As for robustness any trader that delivers consistent return without too high a variance could be said to be robust as the input data from any financial market can be said to be noisy at best. Some like the ANNs does manage this, and these are the most robust trading systems in this study.
Financial
Input Data. A set of relevant input data had been identified, see section 2.2 for an overview. Many of these were however not tested in the system due to lack of the required data. Tests with fundamental data were rejected from the scope of this project and the focus was set on the mostly technical data that can be created from pure price data. The framework is designed to easily integrate a fundamental data source. One possible conclusion from the tests is that technical data is not enough to identify anomalies that can be capitalized on in a market with transaction costs of the level simulated in these experiments.
Risk and Return. Risk is not a direct part of the fitness function for evolution.
There is a possibility of constraining risk, though this was not activated during the experiments. The fitness function uses only average daily returns. The evolu-tionary training period is 3 years in the Dow Jones case. The results show that such an evolutionary approach is able to incorporate risk. This can be seen most clearly in the example of the ”follow-the-leader”(FTL) trader. This chooses how many of the last winners to pick. Even in the case were there are no transaction
136 Discussion
costs FTL evolves to pick as many stocks as it is allowed, clearly the most risk averse selection, even though it is only evaluated on return.

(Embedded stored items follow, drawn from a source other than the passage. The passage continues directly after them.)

-- ==== Sys2Proof/Certificates/Slice0/Obligations.lean ====
section
/-! DEFINITION. The statements for the provers, from the numbered rules of spec/. A statement of an instruction's result is
also its completion: it says that exec answers a next state, for every state and operands that meet its hypotheses. Where an
issue stands on a resident group, `Performs` gives the whole frame: every part of the machine outside the issuing lanes is as
before, and an issuing lane makes exactly the change given and advances. -/

open Sys2Proof Sys2Proof.Machine

/-! ## Integer and bit operations (10 R226 to R242) -/

/-- R236 to R239 (Table 10.2): the two-source operations at width W. Instructions: add, sub, mul, mulhi, min, max, div, rem,
and, or, xor.

R236, R238 (Table 10.2): the shifts, whose count is a 32-bit source, and mulw, whose sources are 32 bits wide and whose
result is the exact 64-bit product. Instructions: shl, shr, sar, rotl, mulw. -/
def Obligations.IntegerTwoSourceResults : Prop :=
  (∀ (s : State) (f : VBin), s.Issuing → s.regsOk (wRegs f.t.w) f.h.dst.toNat = true →
      s.srcOk (wRegs f.t.w) f.a = true → s.srcOk (wRegs f.t.w) f.b = true →
      ∀ c ∈ [(Instr.add f, intAdd (ITy.bits f.t) f.t.u f.m), (.sub f, intSub (ITy.bits f.t) f.t.u f.m),
          (.mul f, intMul (ITy.bits f.t)), (.mulhi f, intMulhi (ITy.bits f.t) f.t.u), (.min f, intMin (ITy.bits f.t) f.t.u),
          (.max f, intMax (ITy.bits f.t) f.t.u), (.div f, intDiv (ITy.bits f.t) f.t.u), (.rem f, intRem (ITy.bits f.t) f.t.u),
          (.and f, fun a b => a &&& b), (.or f, fun a b => a ||| b), (.xor f, fun a b => a ^^^ b)],
        ∃ t, exec c.1 s = .next t ∧ s.Performs t f.h.flag fun l x =>
          x.putW f.t.w f.h.dst (c.2 (s.srcW f.t.w 0 l f.a) (s.srcW f.t.w 1 l f.b))) ∧
  (∀ (s : State) (f : VBin), s.Issuing → s.srcOk 1 f.b = true →
      (s.regsOk (wRegs f.t.w) f.h.dst.toNat = true → s.srcOk (wRegs f.t.w) f.a = true →
        ∀ c ∈ [(Instr.shl f, intShl (ITy.bits f.t)), (.shr f, intShr (ITy.bits f.t)), (.sar f, intSar (ITy.bits f.t)),
            (.rotl f, intRotl (ITy.bits f.t))],
          ∃ t, exec c.1 s = .next t ∧ s.Performs t f.h.flag fun l x =>
            x.putW f.t.w f.h.dst (c.2 (s.srcW f.t.w 0 l f.a) (s.src32 1 l f.b).toNat)) ∧
      (s.regsOk 2 f.h.dst.toNat = true → s.srcOk 1 f.a = true →
        ∃ t, exec (.mulw f) s = .next t ∧ s.Performs t f.h.flag fun l x =>
          x.putW true f.h.dst ((valOf 32 f.t.u (s.src32 0 l f.a).toNat * valOf 32 f.t.u (s.src32 1 l f.b).toNat) % 2 ^ 64).toNat))
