/-- Lanes that go on, after a change of the engine alone. -/
theorem State.updEngine_runLanes {s : State} (h : s.Issuing) {flag : FlagSel} (hgo : s.goLanes flag = s.issLanes) (f : Engine → Engine) :
    (∀ l ∈ s.issLanes, s.laneIn ((s.updEngine s.issue.core f).runLanes flag fun _ x => x) l = (s.issLane l).goto s.nextPc) ∧
      (((s.updEngine s.issue.core f).runLanes flag fun _ x => x).core s.issue.core).engine = f s.issCore.engine := by
  have hk := State.KeepsTeams.updEngine s s.issue.core f
  refine ⟨fun l hl => State.laneIn_runLanes hk.issue (hk.issuing h) (fun l => ?_) hgo hl, ?_⟩
  · rw [State.issLane, hk.issGroup]; rfl
  · exact (State.engine_updIssGroup _ _ _).trans (State.engine_updEngine _ _ _)

/-! ## The loads of an engine's instruction -/

theorem State.ownAccess_selfWalk (s : State) (w : Who) (a : DWord) (n : Nat) : s.OwnAccess (s.selfWalk w a n) :=
  .of_home (s.atHome_selfWalk w a n)

/-- A load of the whole issue that goes on is an own access. -/
theorem State.ownAccess_loadOnce {s u : State} {go : List Nat} {a : DWord} {align n : Nat} {bs : List Byte}
    (h : s.loadOnce go a align n = .ok (u, bs)) : s.OwnAccess u := by
  unfold State.loadOnce at h
  dsimp only at h
  split at h
  · cases h
  · split at h
    · split at h
      · cases h
      · rename_i p ch _ _ _ _
        have hu : _ = u := congrArg Prod.fst (Except.ok.inj h)
        exact hu ▸ (s.ownAccess_selfWalk _ _ _).trans (State.ownAccess_ownLoad _ _ _ _ p ch n)
    · cases h

theorem State.ownAccess_loadWords {s u : State} {go : List Nat} {a : DWord} {n : Nat} {ws : List Word}
    (h : s.loadWords go a n = .ok (u, ws)) : s.OwnAccess u := by
  induction n generalizing s a ws with
  | zero =>
    have hu : s = u := congrArg Prod.fst (Except.ok.inj h)
    exact hu ▸ .refl s
  | succ n ih =>
    rw [State.loadWords] at h
    split at h
    · cases h
    · rename_i t bs hone
      split at h
      · cases h
      · rename_i v ws' hmore
        obtain rfl : v = u := congrArg Prod.fst (Except.ok.inj h)
        exact (State.ownAccess_loadOnce hone).trans (ih hmore)

/-! ## The four instructions -/

section
variable {s : State} {h : VHead} (hrole : s.issGroup.role = .matrix) (hz : s.issue.lanes ≠ 0) (hgo : s.goLanes h.flag = s.issLanes)
include hrole hz hgo

theorem exec_gangSet_sets {a : Src} (ha : s.srcOk 2 a = true)
    (hok : gangOk s.issTeam (s.src64 0 (lowLane s.issue.lanes) a) = true) (hlatch : s.issCore.engine.latch = none)
    (hscales : ∀ p, p < 6 → tblGet [] s.issCore.engine.scales p = []) :
    exec (.gangSet h a) s = .next ((s.updEngine s.issue.core fun e =>
      { e with gang := s.src64 0 (lowLane s.issue.lanes) a, reuse := none }).runLanes h.flag fun _ x => x) := by
  have hexec : exec (.gangSet h a) s = execGangSet h a s := rfl
  have hfull : ((List.range 6).find? fun p => !(tblGet [] s.issCore.engine.scales p).isEmpty) = none :=
    List.find?_eq_none.2 fun p hp => by simp [hscales p (List.mem_range.1 hp)]
  rw [hexec]
  unfold execGangSet
  dsimp only
  rw [hfull, hok, hlatch, State.orFault_pass hz (by rw [State.matrixRole_none hrole, State.operands_srcOk ha]; rfl),
    State.goLanes_isEmpty hgo hz, if_neg Bool.false_ne_true, State.orFault_pass hz rfl]
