-- ==== Sys2Proof/Laws/State.lean ====
section
/-! SUPPORT. What each named update of State does to each field: one lemma per field and update, true by rfl, so that no
later proof unfolds a record update. An update of the result set has one lemma per field of the result set instead of
one for `res`, so that nested updates do not multiply. -/

namespace Sys2Proof.Machine

/-! The result set after reset. -/

@[simp] theorem Results.reset_outcome : Results.reset.outcome = .none := rfl
@[simp] theorem Results.reset_reason : Results.reset.reason = 0x00#8 := rfl
@[simp] theorem Results.reset_endOff : Results.reset.endOff = 0#8 := rfl
@[simp] theorem Results.reset_fcRaw : Results.reset.fcRaw = 0x0000#16 := rfl
@[simp] theorem Results.reset_fcValid : Results.reset.fcValid = false := rfl
@[simp] theorem Results.reset_seq : Results.reset.seq = 0#8 := rfl
@[simp] theorem Results.reset_seqValid : Results.reset.seqValid = false := rfl
@[simp] theorem Results.reset_panId : Results.reset.panId = 0x0000#16 := rfl
@[simp] theorem Results.reset_panValid : Results.reset.panValid = false := rfl
@[simp] theorem Results.reset_bcast : Results.reset.bcast = false := rfl
@[simp] theorem Results.reset_dstKind : Results.reset.dstKind = .none := rfl
@[simp] theorem Results.reset_dstAddr : Results.reset.dstAddr = 0#64 := rfl
@[simp] theorem Results.reset_srcKind : Results.reset.srcKind = .none := rfl
@[simp] theorem Results.reset_srcAddr : Results.reset.srcAddr = 0#64 := rfl
@[simp] theorem Results.reset_hdrLen : Results.reset.hdrLen = 0#8 := rfl
@[simp] theorem Results.reset_hdrValid : Results.reset.hdrValid = false := rfl
@[simp] theorem Results.reset_payOff : Results.reset.payOff = 0#8 := rfl
@[simp] theorem Results.reset_payLen : Results.reset.payLen = 0#8 := rfl
@[simp] theorem Results.reset_ctLen : Results.reset.ctLen = 0#8 := rfl
@[simp] theorem Results.reset_adLen : Results.reset.adLen = 0#8 := rfl
@[simp] theorem Results.reset_tagOff : Results.reset.tagOff = 0#8 := rfl
@[simp] theorem Results.reset_ctrOff : Results.reset.ctrOff = 0#8 := rfl
@[simp] theorem Results.reset_frameCounter : Results.reset.frameCounter = 0#32 := rfl
@[simp] theorem Results.reset_segValid : Results.reset.segValid = false := rfl
@[simp] theorem Results.reset_nonce : Results.reset.nonce = Vector.replicate 13 0x00#8 := rfl
@[simp] theorem Results.reset_nonceValid : Results.reset.nonceValid = false := rfl

variable (s : State)

/-! writeByte -/

@[simp] theorem State.writeByte_frameBuf (a : Nat) (b : Byte) : (s.writeByte a b).frameBuf = Memory.set s.frameBuf a b := rfl
@[simp] theorem State.writeByte_epoch (a : Nat) (b : Byte) : (s.writeByte a b).epoch = s.epoch := rfl
@[simp] theorem State.writeByte_frameLen (a : Nat) (b : Byte) : (s.writeByte a b).frameLen = s.frameLen := rfl
@[simp] theorem State.writeByte_cfgPan (a : Nat) (b : Byte) : (s.writeByte a b).cfgPan = s.cfgPan := rfl
@[simp] theorem State.writeByte_cfgPanWritten (a : Nat) (b : Byte) : (s.writeByte a b).cfgPanWritten = s.cfgPanWritten := rfl
@[simp] theorem State.writeByte_irqEn (a : Nat) (b : Byte) : (s.writeByte a b).irqEn = s.irqEn := rfl
@[simp] theorem State.writeByte_busy (a : Nat) (b : Byte) : (s.writeByte a b).busy = s.busy := rfl
@[simp] theorem State.writeByte_done (a : Nat) (b : Byte) : (s.writeByte a b).done = s.done := rfl
@[simp] theorem State.writeByte_ccmReq (a : Nat) (b : Byte) : (s.writeByte a b).ccmReq = s.ccmReq := rfl
@[simp] theorem State.writeByte_state (a : Nat) (b : Byte) : (s.writeByte a b).state = s.state := rfl
@[simp] theorem State.writeByte_wrWhileBusy (a : Nat) (b : Byte) : (s.writeByte a b).wrWhileBusy = s.wrWhileBusy := rfl
@[simp] theorem State.writeByte_cmdWhileBusy (a : Nat) (b : Byte) : (s.writeByte a b).cmdWhileBusy = s.cmdWhileBusy := rfl
@[simp] theorem State.writeByte_badCmd (a : Nat) (b : Byte) : (s.writeByte a b).badCmd = s.badCmd := rfl
@[simp] theorem State.writeByte_busErr (a : Nat) (b : Byte) : (s.writeByte a b).busErr = s.busErr := rfl
@[simp] theorem State.writeByte_off (a : Nat) (b : Byte) : (s.writeByte a b).off = s.off := rfl
@[simp] theorem State.writeByte_res (a : Nat) (b : Byte) : (s.writeByte a b).res = s.res := rfl
@[simp] theorem State.writeByte_ccmDone (a : Nat) (b : Byte) : (s.writeByte a b).ccmDone = s.ccmDone := rfl
@[simp] theorem State.writeByte_rdata (a : Nat) (b : Byte) : (s.writeByte a b).rdata = s.rdata := rfl
@[simp] theorem State.writeByte_turns (a : Nat) (b : Byte) : (s.writeByte a b).turns = s.turns := rfl

/-! goto -/

@[simp] theorem State.goto_frameBuf (v : BitVec 4) : (s.goto v).frameBuf = s.frameBuf := rfl
@[simp] theorem State.goto_epoch (v : BitVec 4) : (s.goto v).epoch = s.epoch := rfl
@[simp] theorem State.goto_frameLen (v : BitVec 4) : (s.goto v).frameLen = s.frameLen := rfl
@[simp] theorem State.goto_cfgPan (v : BitVec 4) : (s.goto v).cfgPan = s.cfgPan := rfl
@[simp] theorem State.goto_cfgPanWritten (v : BitVec 4) : (s.goto v).cfgPanWritten = s.cfgPanWritten := rfl
@[simp] theorem State.goto_irqEn (v : BitVec 4) : (s.goto v).irqEn = s.irqEn := rfl
@[simp] theorem State.goto_busy (v : BitVec 4) : (s.goto v).busy = s.busy := rfl
@[simp] theorem State.goto_done (v : BitVec 4) : (s.goto v).done = s.done := rfl
@[simp] theorem State.goto_ccmReq (v : BitVec 4) : (s.goto v).ccmReq = s.ccmReq := rfl
@[simp] theorem State.goto_state (v : BitVec 4) : (s.goto v).state = v := rfl
@[simp] theorem State.goto_wrWhileBusy (v : BitVec 4) : (s.goto v).wrWhileBusy = s.wrWhileBusy := rfl
@[simp] theorem State.goto_cmdWhileBusy (v : BitVec 4) : (s.goto v).cmdWhileBusy = s.cmdWhileBusy := rfl
@[simp] theorem State.goto_badCmd (v : BitVec 4) : (s.goto v).badCmd = s.badCmd := rfl
@[simp] theorem State.goto_busErr (v : BitVec 4) : (s.goto v).busErr = s.busErr := rfl
@[simp] theorem State.goto_off (v : BitVec 4) : (s.goto v).off = s.off := rfl
@[simp] theorem State.goto_res (v : BitVec 4) : (s.goto v).res = s.res := rfl
@[simp] theorem State.goto_ccmDone (v : BitVec 4) : (s.goto v).ccmDone = s.ccmDone := rfl
@[simp] theorem State.goto_rdata (v : BitVec 4) : (s.goto v).rdata = s.rdata := rfl
@[simp] theorem State.goto_turns (v : BitVec 4) : (s.goto v).turns = s.turns := rfl

/-! setRes -/

@[simp] theorem State.setRes_frameBuf (r : Results) : (s.setRes r).frameBuf = s.frameBuf := rfl
@[simp] theorem State.setRes_epoch (r : Results) : (s.setRes r).epoch = s.epoch := rfl
@[simp] theorem State.setRes_frameLen (r : Results) : (s.setRes r).frameLen = s.frameLen := rfl
@[simp] theorem State.setRes_cfgPan (r : Results) : (s.setRes r).cfgPan = s.cfgPan := rfl
@[simp] theorem State.setRes_cfgPanWritten (r : Results) : (s.setRes r).cfgPanWritten = s.cfgPanWritten := rfl
@[simp] theorem State.setRes_irqEn (r : Results) : (s.setRes r).irqEn = s.irqEn := rfl
@[simp] theorem State.setRes_busy (r : Results) : (s.setRes r).busy = s.busy := rfl
@[simp] theorem State.setRes_done (r : Results) : (s.setRes r).done = s.done := rfl
@[simp] theorem State.setRes_ccmReq (r : Results) : (s.setRes r).ccmReq = s.ccmReq := rfl
@[simp] theorem State.setRes_state (r : Results) : (s.setRes r).state = s.state := rfl
@[simp] theorem State.setRes_wrWhileBusy (r : Results) : (s.setRes r).wrWhileBusy = s.wrWhileBusy := rfl
@[simp] theorem State.setRes_cmdWhileBusy (r : Results) : (s.setRes r).cmdWhileBusy = s.cmdWhileBusy := rfl
@[simp] theorem State.setRes_badCmd (r : Results) : (s.setRes r).badCmd = s.badCmd := rfl
@[simp] theorem State.setRes_busErr (r : Results) : (s.setRes r).busErr = s.busErr := rfl
@[simp] theorem State.setRes_off (r : Results) : (s.setRes r).off = s.off := rfl
@[simp] theorem State.setRes_res (r : Results) : (s.setRes r).res = r := rfl
@[simp] theorem State.setRes_ccmDone (r : Results) : (s.setRes r).ccmDone = s.ccmDone := rfl
@[simp] theorem State.setRes_rdata (r : Results) : (s.setRes r).rdata = s.rdata := rfl
@[simp] theorem State.setRes_turns (r : Results) : (s.setRes r).turns = s.turns := rfl
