/-- Settles O57: each operand is a slice of the frame. -/
theorem ccmOperandsAreTheRulesBytes : Obligations.CcmOperandsAreTheRulesBytes := by
  intro s slice
  have hslice (a n : Nat) : slice (s.frameSlice a n) a n :=
    ⟨s.length_frameSlice a n, fun _ hk => s.getElem?_frameSlice a hk⟩
  exact ⟨rfl, hslice _ _, hslice _ _, hslice _ _⟩

/-! ## The segments of a frame (44_segment_nonce.md R171) -/

/-- Past S_SEGMENT each segment begins where the one before it ends, and the counter ends at the checksum. -/
structure Segmented (s : State) : Prop where
  associatedData : s.res.adLen.toNat = s.res.payOff.toNat
  tag : s.res.tagOff.toNat = s.res.payOff.toNat + s.res.ctLen.toNat
  counter : s.res.ctrOff.toNat = s.res.tagOff.toNat + 4
  payload : s.res.ctrOff.toNat + 4 = s.res.payOff.toNat + s.res.payLen.toNat
  frame : s.res.payOff.toNat + s.res.payLen.toNat = s.frameLen.toNat - 2

theorem Inv.segmented (h : Inv s) (hs : s.state = FsmCode.nonce ∨ s.state = FsmCode.ccmWait) : Segmented s := by
  obtain ⟨hbound, hsegment⟩ : pastBound s.state = true ∧ pastSegment s.state = true := by
    rcases hs with hs | hs <;> rw [hs] <;> decide
  obtain ⟨hpayOff, hadLen, hframe⟩ := h.progress.payload hbound
  obtain ⟨-, -, hct, htag, hctr, -⟩ := h.progress.segments hsegment
  rw [← hpayOff] at hframe htag
  exact ⟨by rw [hadLen, hpayOff], htag, hctr, by omega, by omega⟩

/-- Associated data, ciphertext, tag and counter are one slice, from 0 to the checksum. -/
theorem Segmented.tile (h : Segmented s) :
    s.ccmOperands.associatedData ++ s.ccmOperands.ciphertext ++ s.ccmOperands.tag ++ s.counterBytes.toList =
      s.frameSlice 0 (s.frameLen.toNat - 2) := by
  obtain ⟨had, htag, hctr, hpay, hframe⟩ := h
  calc s.frameSlice 0 s.res.adLen.toNat ++ s.frameSlice s.res.payOff.toNat s.res.ctLen.toNat ++
        s.frameSlice s.res.tagOff.toNat 4 ++ s.counterBytes.toList
      = s.frameSlice 0 s.res.payOff.toNat ++ s.frameSlice (0 + s.res.payOff.toNat) s.res.ctLen.toNat ++
        s.frameSlice (0 + (s.res.payOff.toNat + s.res.ctLen.toNat)) 4 ++
        s.frameSlice (0 + (s.res.payOff.toNat + s.res.ctLen.toNat + 4)) 4 := by
          simp only [had, State.counterBytes_toList, hctr, htag, Nat.zero_add]
    _ = s.frameSlice 0 (s.res.payOff.toNat + s.res.ctLen.toNat + 4 + 4) := by simp only [State.frameSlice_append]
    _ = s.frameSlice 0 (s.frameLen.toNat - 2) := by rw [← hframe, ← hpay, hctr, htag]

/-- Settles O50: the invariant gives where the segments stand, and `Segmented.tile` that they leave no gap. -/
theorem segmentsTileTheFrame : Obligations.SegmentsTileTheFrame := by
  intro s h hs
  have hseg := h.segmented hs
  refine ⟨hseg.payload, hseg.frame, hseg.tag, hseg.tile, rfl, fun hwait => ?_⟩
  obtain ⟨-, -, hnonce⟩ := h.progress.wait hwait
  exact hnonce

end Sys2Proof.Machine
end

section
/-! S_SEGMENT, S_NONCE and S_CCM_WAIT (44_segment_nonce.md R170, R173, R177): the branches of each state, with the next
state written out. -/

namespace Sys2Proof.Machine

variable {s : State}

/-! ## S_SEGMENT (R170) -/

/-- The segmentation in the registers' own arithmetic, where the payload has room for tag and counter. -/
theorem State.takeSegments_eq (hroom : 8 ≤ s.res.payLen.toNat) (c : Nat) :
    s.takeSegments c =
      { s with
        res := { s.res with
          ctLen := s.res.payLen - 8#8, tagOff := s.res.payOff + s.res.payLen - 8#8,
          ctrOff := s.res.payOff + s.res.payLen - 4#8, frameCounter := BitVec.ofNat 32 c, segValid := true } } := by
  have hend : BitVec.ofNat 8 (s.res.payOff.toNat + s.res.payLen.toNat) = s.res.payOff + s.res.payLen := by
    rw [BitVec.ofNat_add, BitVec.ofNat_toNat, BitVec.ofNat_toNat, BitVec.setWidth_eq, BitVec.setWidth_eq]
  have hct : BitVec.ofNat 8 (s.res.payLen.toNat - 8) = s.res.payLen - 8#8 := by
    rw [← BitVec.ofNat_sub_ofNat_of_le _ _ (by decide) hroom, BitVec.ofNat_toNat, BitVec.setWidth_eq]
  have htag : BitVec.ofNat 8 s.res.tagAt = s.res.payOff + s.res.payLen - 8#8 := by
    rw [Results.tagAt, ← BitVec.ofNat_sub_ofNat_of_le _ _ (by decide) (by omega), hend]
  have hctr : BitVec.ofNat 8 s.res.ctrAt = s.res.payOff + s.res.payLen - 4#8 := by
    rw [Results.ctrAt, ← BitVec.ofNat_sub_ofNat_of_le _ _ (by decide) (by omega), hend]
  rw [State.takeSegments, hct, htag, hctr]
  rfl

theorem exec_sSegment_short (h : s.res.payLen.toNat < 8) :
    exec .sSegment s = .next (s.finish .structuralError Reason.payloadTooShort) := if_pos h

theorem exec_sSegment_enough (hroom : 8 ≤ s.res.payLen.toNat)
    (hpay : s.res.payOff.toNat + s.res.payLen.toNat ≤ s.frameLen.toNat) :
    exec .sSegment s = .next ((s.takeSegments (s.readLe s.res.ctrAt 4)).goto FsmCode.nonce) :=
  calc exec .sSegment s
      = fsmRead s s.res.ctrAt 4 fun c => .next ((s.takeSegments c).goto FsmCode.nonce) := if_neg (Nat.not_lt.2 hroom)
    _ = .next ((s.takeSegments (s.readLe s.res.ctrAt 4)).goto FsmCode.nonce) :=
        fsmRead_inside _ (by rw [Results.ctrAt]; omega)

/-- Settles O46: by the room in the payload. -/
theorem sSegmentSplitsThePayload : Obligations.SSegmentSplitsThePayload := by
  refine fun s hpay => ⟨exec_sSegment_short, fun hroom => ?_⟩
  rw [exec_sSegment_enough hroom hpay, State.takeSegments_eq hroom]
  rfl

/-! ## S_NONCE (R173) -/

theorem exec_sNonce_notExtended (h : s.res.srcKind ≠ .long) :
    exec .sNonce s = .next (s.finish .structuralError Reason.srcNotExtended) := if_pos h

theorem exec_sNonce_extended (hlong : s.res.srcKind = .long) (hctr : s.res.ctrOff.toNat + 4 ≤ s.frameLen.toNat) :
    exec .sNonce s = .next ((s.takeNonce.setCcmReq true).goto FsmCode.ccmWait) :=
  calc exec .sNonce s
      = fsmRead s s.res.ctrOff.toNat 4 fun _ => .next ((s.takeNonce.setCcmReq true).goto FsmCode.ccmWait) :=
        if_neg (not_not_intro hlong)
    _ = .next ((s.takeNonce.setCcmReq true).goto FsmCode.ccmWait) := fsmRead_inside _ hctr

/-- Settles O47: by the kind of the source. -/
theorem sNonceBuildsTheNonceAndAsksTheEngine : Obligations.SNonceBuildsTheNonceAndAsksTheEngine :=
  fun _ hctr => ⟨exec_sNonce_notExtended, fun hlong => exec_sNonce_extended hlong hctr⟩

One could even argue that a bit too much risk consciousness is present in many trading systems, possibly due to the fact that the training period for Dow is quite bearish. In the experiment with transaction costs on Dow only one trader outperforms the benchmark on returns, while four outperforms it on variance. In the OBX experiments with a more bullish training period traders were less risk averse, though FTL still evolves to pick n − 1 of the stocks, which is its upper limit.
It is evident that the system does not need an explicit risk utility function to incorporate risk. Though to appease potential investors the system does have functionality to set a constraint on variance.
Portfolio Evaluation. The framework has several different portfolio evaluation schemes, from the simple approach of picking the n winners in a historical period, to providing a mean-variance optimized portfolio. Early experiments found that a uniform binary vector discrete selection of a set of well performing stocks forming a portfolio is generally better for learning than a more complex non-uniform portfolio scaled on risk or return.